The facility letter is where the deal you negotiated meets the deal you're actually getting. Most borrowers read the rate, the fee and the term, sign, and discover the rest of the document the first time something goes wrong — which is precisely when its clauses are designed to bite. Read it all. Here is how a professional does, clause family by clause family.
The money clauses beyond the headline
Default interest first, always. Find the rate that applies after the term expires or on breach — typically a substantial step up from the contract rate — and check two things: whether it compounds, and whether it applies to the whole balance or the arrears. Some letters apply default rates retrospectively to the entire loan from day one on certain breaches. That single sentence can be worth more than every basis point you negotiated on the headline.

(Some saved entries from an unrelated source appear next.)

-- ==== Sys2Proof/Machine/Power.lean ====
section
/-!
DEFINITION. The power registers of groves (R378, R379), thermal changes, droop windows (R198, R199), row timers (R217), and
the event queue's registers (R385, R386).
-/

namespace Sys2Proof.Machine

/-! ## Grove power -/

/-- A level record of a grove, to the partition that holds it (R388). -/
def State.levelRecord (s : State) (g : GroveNum) (type code : Nat) (old new : BitVec 2) (value : Nat) : State :=
  match s.grovePart g with
  | some p => s.power p { type, code, grove := g.toNat, old := old.toNat, new := new.toNat, value }
  | none => s
/-- A field held between bounds. -/
def clampField (v lo hi : Nat) : Nat := Nat.min hi (Nat.max lo v)
/-- A write of grovepwr (R378): LEASELEN at least 10, LEASEMAX at most 16; FREQ, EFF and THERM are read-only. -/
def State.writeGrovepwr (s : State) (g : GroveNum) (v : BitVec 64) : State :=
  let x := s.grove g
  let len := BitVec.ofNat 5 (clampField (v.extractLsb' 43 5).toNat 10 31)
  let max := BitVec.ofNat 5 (clampField (v.extractLsb' 38 5).toNat 0 16)
  let w : BitVec 64 := (0 : BitVec 16) ++ len ++ max ++ v.extractLsb' 36 2 ++ (0 : BitVec 20) ++ v.extractLsb' 15 1 ++
    (0 : BitVec 11) ++ x.therm ++ v.extractLsb' 0 2
  let s := s.onGrove g fun y => { y with pwr := w }
  let s := if (s.grove g).eff = x.eff then s else s.levelRecord g 0x20 0 x.eff (s.grove g).eff 0
  s.regrant g
/-- GROVEPWR_WRITE (R378). -/
def execGrovepwrWrite (by_ : Writer) (grove : GroveNum) (v : BitVec 64) (s : State) : Out :=
  .next (s.written by_ (writerFull by_) (s.writeGrovepwr grove v))
/-- What grovepwr reads: FREQ as hardware sampled it last (R378), EFF is Max(LEVEL, THERM). -/
def Grove.readPwr (x : Grove) : BitVec 64 := x.freq ++ x.pwr.extractLsb' 6 42 ++ x.eff ++ x.pwr.extractLsb' 0 4
/-- A write of slewramp: the next step boundary takes it (R378). -/
def State.writeSlewramp (s : State) (g : GroveNum) (v : BitVec 64) : State := s.onGrove g fun y => { y with ramp := v }

/-- THERM_CHANGE (R378): record 0x21 with the sensors' reading. A grove that reaches 3 while dormancy drains stops the
regions that need not drain (R479). -/
def execThermChange (grove : GroveNum) (level : BitVec 2) (reading : BitVec 64) (s : State) : Out :=
  let old := (s.grove grove).therm
  .next (if level = old then s
    else
      let (k, s) := s.fresh
      let s := if s.trunk.phase = 3 && level = 3 && s.trunk.hot.isNone then
          s.onTrunk fun t => { t with hot := some (Config.drained k) }
        else s
      (s.onGrove grove fun y => { y with pwr := regMerge y.pwr (level.setWidth 64 <<< 2) 0xC }).levelRecord grove 0x21
        (if old.toNat < level.toNat then 0 else 1) old level reading.toNat)

/-! ## Droop -/

/-- A context with SUSPECT set. -/
def Ctx.doubted (c : Ctx) : Ctx := { c with csr := { c.csr with suspect := true } }
/-- Mark a task whose context left the grove within the 16 cycles before its trip (R198): on a core, or in its saved image. -/
def State.doubtTask (s : State) (t : Task) : State :=
  match t.status with
  | .running c => s.onCore c fun k => { k with ctx := k.ctx.doubted }
  | st =>
    let hit (u : Task) : Bool := u.part = t.part && u.lid = t.lid && u.sidx = t.sidx
    ({ s with tasks := s.tasks.map fun u => if hit u then { u with ctx := u.ctx.doubted } else u } : State).saveFrame
      t.ctx.doubted st.waitsPage t.spad t.spadMark
/-- DROOP_TRIP (R198, R199): with EN, the contexts on the grove's cores, and those that left them within the 16 cycles before,
become suspect, and the window opens under the HOLD in force. Each trip writes record 0x25. -/
def execDroopTrip (grove : GroveNum) (cycles : Trip) (s : State) : Out :=
  let x := s.grove grove
  let s := if x.droopctl.getLsbD 31 then
      let s := ((coresOf grove).filter fun c => (s.core c).busy).foldl (fun s c =>
        s.onCore c fun k => { k with ctx := k.ctx.doubted })
        (s.onGrove grove fun y => { y with window := some (y.window.getD (x.droopctl.extractLsb' 16 8)) })
      (s.tasks.filter fun t => groveOf t.home = grove && cycles.before.contains (t.part, t.lid, t.sidx)).foldl State.doubtTask s
    else s
  .next (s.levelRecord grove 0x25 0 0 0 cycles.cycles.toNat)
/-- DROOP_WINDOW_END (R198). -/
def execDroopWindowEnd (grove : GroveNum) (s : State) : Out := .next (s.onGrove grove fun y => { y with window := none })

/-- ROW_IDLE_TIMER (R217): row policy changes timing only. -/
def execRowIdleTimer (_stack : BitVec 3) (_bank : Nat) (_hitQueued : Bool) (s : State) : Out := .next s

/-! ## The event queue's registers -/

/-- The writable bits of evqbase. -/
def evqMask : BitVec 64 := 0x0F0FFFFFFFFFF001
/-- Whether a ring lies wholly in HBM. -/
def evqInHbm (v : BitVec 64) : Bool :=
  decide ((v.extractLsb' 12 40).toNat * 4096 + 32 * 2 ^ ((v.extractLsb' 56 4).toNat + 6) ≤ 0x8000000000)
/-- A write of evqbase (R385): while EN is 1 it changes only EN; one that sets EN needs a ring in HBM, and sets TAIL to HEAD. -/
def Part.writeEvqbase (q : Part) (v : BitVec 64) : Part :=
  let old := q.evqbase
  if old.getLsbD 0 then { q with evqbase := regMerge old v 1 }
  else if v.getLsbD 0 then
    (if evqInHbm v then { q with evqbase := v &&& evqMask, evqtail := q.evqhead } else q)
  else { q with evqbase := v &&& evqMask }
/-- A write of evqbase, which R416 locks. -/
def State.writeEvqbase (s : State) (p : PartNum) (v : BitVec 64) : State :=
  s.unlessLocked p (s.onPart p fun q => q.writeEvqbase v)
/-- EVQBASE_WRITE (R385). -/
def execEvqbaseWrite (by_ : Writer) (part : PartNum) (v : BitVec 64) (s : State) : Out :=
  .next (s.written by_ (writerOf by_ part) (s.writeEvqbase part v))
/-- A write of evqhead: one that moves past TAIL is ignored (R386). -/
def State.writeEvqhead (s : State) (p : PartNum) (v : BitVec 64) : State :=
  s.onPart p fun q =>
    if (q.evqtail - q.evqhead).toNat < (v.setWidth 32 - q.evqhead).toNat then q else { q with evqhead := v.setWidth 32 }
/-- What evqtail reads; the read clears LOST (R385). -/
def State.readEvqtail (s : State) (p : PartNum) : BitVec 64 × State :=
  let q := s.part p
  (q.evqlost ++ q.evqtail, s.onPart p fun q => { q with evqlost := 0 })

end Sys2Proof.Machine
end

Minimum interest next: many lenders earn no less than three months' interest even if you redeem in week six, and some pair it with an early repayment charge dressed in different clothes. If your plan involves a fast exit, this clause is your true price. Then the fee tail — exit fees (mostly extinct, but check), admin and redemption fees, and on works facilities, whether interest is charged on the full facility or only drawn funds, and whether a non-utilisation fee applies to the undrawn portion. Two loans with identical headline rates can differ by five figures through these lines alone.
The control clauses
Events of default are the lender's list of tripwires: non-payment, breach of covenant, insolvency events, misrepresentation — all standard — and sometimes broader catches like material adverse change, which give the lender discretion you should at least understand. Cross-default clauses tie this loan to your other borrowing: a problem elsewhere becomes a problem here. Check what requires consent — further charges, tenancies, works beyond the agreed scope, even planning applications — because doing any of them without asking is itself a default.
Extension provisions deserve special attention because you might need them. Some letters are silent, leaving extensions entirely to goodwill; better ones name the mechanism and the fee. Silent is not neutral — negotiate the sentence in while everyone still likes each other.
Conditions precedent — the quiet timeline killer
The CP list is everything that must be true before money moves: title requirements, searches or indemnities, insurance naming the lender, planning documents, ID and source of funds, sometimes personal guarantees with independent legal advice certificates. None of it is negotiable in substance, but all of it is schedulable — the difference between a two-week completion and a five-week one is usually whether the CP list was attacked on day one or discovered in week three. Ask for it early, assign every line an owner, and chase daily.
A worked example of why this matters
Take a real pattern we've unpicked more than once. A borrower redeems in month four of a twelve-month bridge — good news, surely. The letter carried three months' minimum interest, which they'd absorbed, but also a redemption administration fee, and interest charged to the end of the calendar month rather than the day of redemption. Total cost of the "early win": several thousand pounds nobody had priced. None of it was hidden. All of it was in the letter. The same reading failure runs the other way with more teeth: a borrower two weeks past term, exit exchanged and completing imminently, discovers the default rate applies to the whole balance and compounds — and that the extension clause they assumed existed doesn't. Their negotiating position at that moment is zero. Both stories end the same way: the letter was the deal, and the headline was just the advertisement for it.
When to negotiate, and with what
Your leverage peaks before you pay the commitment fee and instruct valuation, and falls to roughly zero at completion week. So the letter gets lawyer's eyes at issue, not at signing. What's realistically movable: default-rate scope, minimum-interest period, extension mechanics, specific consent carve-outs for your known plans. What isn't: the security package, the CP substance, the events-of-default skeleton. As of July 2026 the competitive end of the market will genuinely trade on these clauses when asked directly — lenders reserve their flexibility for borrowers who read the document.
Read the letter asking one question: what happens in the bad month? The good-month clauses — rate, fee, term — were never going to hurt you. Every expensive surprise we've unpicked for a client lived in a clause they'd have queried in five minutes if they'd read it through that lens.